The writer is addressing a Christian community that is suffering for its faith, and so he reminds them of two things: God’s promises and acts of grace are to usher in a life lived with God. Yet that promised reality has never been perfectly realised. The opposite is more realistically the case: being part of the community of faith has unleashed a history of suffering and the struggle to hold on to the promises of God – just as the Hebrew Christians are experiencing! Why should that be?
There is a mystery to suffering, just as there is to salvation. The writer will go on to talk of suffering as a discipline and a test (12:3ff). But 12:2 is a reminder that the Way of the Cross is integral to Jesus and his mission.

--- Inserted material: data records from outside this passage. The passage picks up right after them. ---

/-- Settles O21: the table of R246 for floe windows, the two writes of a window's control and the end of a close, and the remote line. -/
theorem floeWindows : Obligations.FloeWindows := by
  refine ⟨fun a f off z s => ⟨fun h hok => ?_, fun d hd h hok => ?_, fun h hok => ?_, fun d h hok => ?_, fun d h => ⟨?_, ?_⟩⟩,
    fun a w v s hr hc => ⟨fun he => ?_, fun he hen => ?_⟩, fun w s hc hpend => ?_,
    fun k f r o s hro ho h64 hecc => ⟨fun hl hn hr hc hadm => ?_, fun hl hn hadm => ?_, fun l hl hlen hr hc hadm ht => ?_⟩⟩
  · exact .of ((window_read_inWindow h).trans (if_pos hok)) rfl ⟨rfl, ⟨rfl, rfl⟩, rfl⟩
  · obtain ⟨hmem, htags⟩ := window_write_allowed hd h hok
    obtain ⟨hread, hkept⟩ := bytes_of_wrBytes hmem
    exact ⟨_, rfl, hd ▸ hread, hd ▸ hkept, htags⟩
  · exact .of ((window_read_inWindow h).trans (if_neg (ne_true_of_eq_false hok))) rfl
      ⟨⟨rfl, rfl⟩, windowDeny_data s f, (bit_of_regs (answer_regs _ _ _) _ _).trans (windowDeny_flag s f),
        (rf_of_regs (answer_regs _ _ _) _ _).trans (windowDeny_counts s f)⟩
  · exact .of (window_write_denied h hok) rfl ⟨windowDeny_data s f, windowDeny_flag s f, windowDeny_counts s f⟩
  · exact .of (window_read_nowhere h) rfl
      ⟨⟨rfl, rfl⟩, by simp [DataKept], (bit_of_regs (answer_regs _ _ _) _ _).trans (bit_unmapped s _ _ _)⟩
  · exact .of (window_write_nowhere h) rfl ⟨by simp [DataKept], bit_unmapped s _ _ _⟩
  · obtain ⟨p, hp⟩ := winRegs_placed s w
    obtain ⟨hrd, hwr, htn, -, -⟩ := rf_winFields (s := s) hp v
    obtain ⟨hen, hbad, hrd', hwr', htn', hdata⟩ := winEnable_fields hp (winFields_winRegs hp v (s := s) rfl)
    exact .of ((if_pos hr).trans (wrWin_enable hp rfl hc he)) rfl
      ⟨hen, hbad, hrd'.trans hrd, hwr'.trans hwr, htn'.trans htn, hdata.1.trans winFields_data.1, hdata.2.trans winFields_data.2⟩
  · obtain ⟨p, hp⟩ := winRegs_placed s w
    obtain ⟨hclosing, hopen⟩ := bit_wf_closing (s := ((s.winFields _ v).setWinPend (s.winRegs w).key false).wf _ (s.winRegs w).en 0) hp 1
    obtain ⟨hshut, -, -, -⟩ := rf_wf_en (s := (s.winFields (s.winRegs w) v).setWinPend (s.winRegs w).key false) hp 0
    refine .of ((if_pos hr).trans (wrWin_close hp rfl hen he)) rfl ⟨?_, hclosing, by simpa [DataKept] using winFields_data (s := s)⟩
    rw [hopen, State.bit, hshut]
    rfl
  · obtain ⟨p, hp⟩ := winRegs_placed s w
    have hclosed : s.winClosed w = s.wf (s.winRegs w).page (s.winRegs w).closing 0 :=
      (if_pos hc).trans (if_neg (ne_true_of_eq_false hpend))
    obtain ⟨hclosing, hopen⟩ := bit_wf_closing (s := s) hp 0
    exact .of hclosed rfl ⟨hclosing, hopen, ⟨rfl, rfl⟩⟩
  · have hline := remoteFloeLine_read hr hc (someAdmits_iff.2 hadm)
    rw [← hecc] at hline
    exact ⟨_, exec_remoteRead hro ho h64 hl hn hline, ⟨rfl, rfl⟩, ⟨rfl, rfl⟩, counts_bump_answer s ⟨rfl, rfl⟩ _ _⟩
  · have hnone : s.someAdmits r.src r.tenant f o false = false := by
      rw [← Bool.not_eq_true, someAdmits_iff]
      simpa using hadm
    exact ⟨_, exec_remoteRead hro ho h64 hl hn (remoteFloeLine_denied hnone), ⟨rfl, rfl⟩, ⟨rfl, rfl⟩, counts_bump_answer s ⟨rfl, rfl⟩ _ _⟩
  · have hline := remoteFloeLine_write (ecc := r.ecc) f.isLt hr hc (someAdmits_iff.2 hadm) ht hlen
    obtain ⟨hread, hkept, htag, hregs⟩ := wrLine_whole (s := s.bump (pgFwin f) F.FWIN_WR_CNT) (x := floeBase f + o) (tag := l.tag) hlen
    exact ⟨_, exec_remoteWrite hro ho h64 hl hline, hread, htag, hkept.of_mem (bump_mem _ _ _),
      (rf_of_regs hregs _ _).trans (rf_bump s _ ⟨rfl, rfl⟩)⟩

end Sys2Proof.Machine
end

section
/-! SUPPORT. The log, the pages of the management controller, and what its restart leaves. -/

namespace Sys2Proof.Machine

/-! ### The log (R548, R549) -/

section
variable (s : State) (source kind sev : Nat) (data : BitVec 64)

/-- A record changes the buffer and the next SEQ alone, and where one is dropped the LOG_DROP flag and its counter. -/
theorem log_cases : ∃ u buffer seq, (u = s ∨ u = s.logDrop) ∧
    s.log source kind sev data = u.setMgmt { u.mgmt with buffer := buffer, seq := seq } := by
  unfold State.log
  split
  · exact ⟨s, s.mgmt.buffer, s.mgmt.seq, .inl rfl, rfl⟩
  · split
    · exact ⟨s, _, _, .inl rfl, rfl⟩
    · split
      · exact ⟨s.logDrop, _, _, .inr rfl, rfl⟩
      · exact ⟨s.logDrop, s.logDrop.mgmt.buffer, s.logDrop.mgmt.seq, .inr rfl, rfl⟩

theorem logDrop_mgmt : s.logDrop.mgmt = s.mgmt := by simp [State.logDrop]

/-- What neither LOG_DROP nor the log buffer is part of, a record leaves. -/
theorem log_field {α : Type} (p : State → α) (hdrop : p s.logDrop = p s) (hset : ∀ u m, p (State.setMgmt u m) = p u) :
    p (s.log source kind sev data) = p s := by
  obtain ⟨u, _, _, hu, e⟩ := log_cases s source kind sev data
  rw [e, hset]
  rcases hu with rfl | rfl
  · rfl
  · exact hdrop

@[simp] theorem log_mem : (s.log source kind sev data).mem = s.mem :=
  log_field s source kind sev data (·.mem) (by simp [State.logDrop]) fun _ _ => rfl

@[simp] theorem log_tags : (s.log source kind sev data).tags = s.tags :=
  log_field s source kind sev data (·.tags) (by simp [State.logDrop]) fun _ _ => rfl

@[simp] theorem log_faultQ : (s.log source kind sev data).faultQ = s.faultQ := by
  refine log_field s source kind sev data (·.faultQ) ?_ fun _ _ => rfl
  simp [State.logDrop]

/-- The controller's own state but for its log. -/
theorem log_mgmt : ∃ buffer seq, (s.log source kind sev data).mgmt = { s.mgmt with buffer := buffer, seq := seq } := by
  obtain ⟨u, buffer, seq, hu, e⟩ := log_cases s source kind sev data
  refine ⟨buffer, seq, ?_⟩
  rw [e]
  rcases hu with rfl | rfl
  · rfl
  · change ({ s.logDrop.mgmt with buffer := buffer, seq := seq } : MgmtSt) = _
    rw [logDrop_mgmt]

theorem log_up : (s.log source kind sev data).mgmt.up = s.mgmt.up := by
  obtain ⟨_, _, e⟩ := log_mgmt s source kind sev data
  rw [e]

theorem log_staged : (s.log source kind sev data).mgmt.staged = s.mgmt.staged := by
  obtain ⟨_, _, e⟩ := log_mgmt s source kind sev data
  rw [e]

theorem log_activating : (s.log source kind sev data).mgmt.activating = s.mgmt.activating := by
  obtain ⟨_, _, e⟩ := log_mgmt s source kind sev data
  rw [e]

theorem log_data : DataKept s (s.log source kind sev data) := ⟨log_mem _ _ _ _ _, log_tags _ _ _ _ _⟩

/-- A register other than the flags, LOG_DROP_CNT and IRQ_STAT of the controller. -/
theorem rf_log_apart {h : Nat} (f : Fld) (a : Apart h f.off pgMgmt 0x04C) (b : Apart h f.off pgMgmt 0x058) (c : Apart h f.off pgMgmt 0x010) :
    (s.log source kind sev data).rf h f = s.rf h f := by
  refine log_field s source kind sev data (·.rf h f) ?_ fun _ _ => rfl
  unfold State.logDrop
  exact (rf_bump_apart _ _ _ b).trans (rf_raise_apart _ _ _ a c)

/-- A flag of the controller other than LOG_DROP. -/
theorem rf_log_flag {hi lo : Nat} (h : hi < 2 ∨ 2 < lo) :
    (s.log source kind sev data).rf pgMgmt ⟨0x04C, hi, lo⟩ = s.rf pgMgmt ⟨0x04C, hi, lo⟩ := by
  refine log_field s source kind sev data (·.rf pgMgmt ⟨0x04C, hi, lo⟩) ?_ fun _ _ => rfl
  unfold State.logDrop
  exact (rf_bump_apart _ _ _ (Or.inl ⟨by simp [F.MGMT_LOG_DROP_CNT], rfl⟩)).trans (rf_raise_bits _ _ _ (by decide) rfl h (by decide))

/-- The same of a flag's one bit. -/
theorem bit_log_flag {k : Nat} (h : k < 2 ∨ 2 < k) : (s.log source kind sev data).bit pgMgmt ⟨0x04C, k, k⟩ = s.bit pgMgmt ⟨0x04C, k, k⟩ := by
  unfold State.bit
  rw [rf_log_flag s source kind sev data h]

variable {s} {sev}

/-- A record below the level is no record. -/
theorem log_below (h : sev < s.rf pgMgmt F.MGMT_LOG_LEVEL) : s.log source kind sev data = s := by simp [State.log, h]

/-- A record at or above the level enters a buffer with room. -/
theorem log_kept (hup : s.mgmt.up = true) (hsev : s.rf pgMgmt F.MGMT_LOG_LEVEL ≤ sev) (hroom : s.mgmt.buffer.length < 256) :
    s.log source kind sev data = s.logAppend s.mgmt.buffer source kind sev data.toNat := by
  simp [State.log, hup, hroom, Nat.not_lt.2 hsev]

theorem logs_logAppend (data : Nat) : Logs s (s.logAppend s.mgmt.buffer source kind sev data) source kind sev data :=
  ⟨rfl, _, rfl, rfl, rfl, rfl, rfl, rfl⟩

theorem logs_log (hup : s.mgmt.up = true) (hsev : s.rf pgMgmt F.MGMT_LOG_LEVEL ≤ sev) (hroom : s.mgmt.buffer.length < 256) :
    Logs s (s.log source kind sev data) source kind sev data.toNat := by
  rw [log_kept _ _ _ hup hsev hroom]
  exact logs_logAppend _ _ _

end

/-! ### Registers that stay -/

/-- A fold keeps what each of its steps keeps. -/
theorem foldl_field {α β : Type} (p : State → α) (f : State → β → State) (h : ∀ s b, p (f s b) = p s) (l : List β) (s : State) :
    p (l.foldl f s) = p s := by
  induction l generalizing s with
  | nil => rfl
  | cons b l ih => rw [List.foldl_cons, ih, h]

/-- READY of the pages to which it is written, and of the others. -/
theorem rf_ready_foldl (l : List Nat) (b h : Nat) (s : State) :
    (l.foldl (fun s g => s.wf g F.PAGE_STAT_READY b) s).rf h F.PAGE_STAT_READY =
      if h ∈ l then b % 2 else s.rf h F.PAGE_STAT_READY := by
  induction l generalizing s with
  | nil => rfl
  | cons g l ih =>
    rw [List.foldl_cons, ih]
    by_cases hl : h ∈ l
    · simp [hl]
    · by_cases hg : h = g
      · subst hg
        simp only [hl, if_false, List.mem_cons_self, if_true]
        exact rf_wf_same _ _ _ _ (by decide)
      · simp only [hl, if_false, List.mem_cons, hg, or_self]
        exact rf_wf_apart _ _ _ _ (Or.inr ⟨hg, by decide, by decide⟩)

/-- A register above PAGE_STAT, where READY of pages is written. -/
theorem rf_foldl_ready_apart {h : Nat} {f : Fld} (h3 : f.off / 4 ≠ 3) (hf : f.off < 4096) (l : List Nat) (b : Nat) (s : State) :
    (l.foldl (fun s g => s.wf g F.PAGE_STAT_READY b) s).rf h f = s.rf h f := by
  refine foldl_field (·.rf h f) _ (fun t g => rf_wf_apart _ _ _ _ ?_) l s
  by_cases hg : h = g
  · exact Or.inl ⟨h3, hg⟩
  · exact Or.inr ⟨hg, hf, by decide⟩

Suffering is not about distance from God, but about closeness – because God, in Jesus, is a suffering God! The suffering of the Christian community is therefore in some senses a sharing in the suffering of Christ. How can this be?
It has something to do with cost-bearing. This is a theme that Paul develops more fully, but his thought is not alien to the writer of the epistle to the Hebrews. Suffering is firstly a consequence of living in this world by the standards of the world to come – of inhabiting the tension between the “already” and the “not yet”. This world still kills messiahs. Those who follow the Messiah – who live as he lived – will attract conflict and opposition. It was true of Israel as the Servant of Yahweh; it was true of Jesus as the Messiah of God; it is true of the Church as the community of Jesus.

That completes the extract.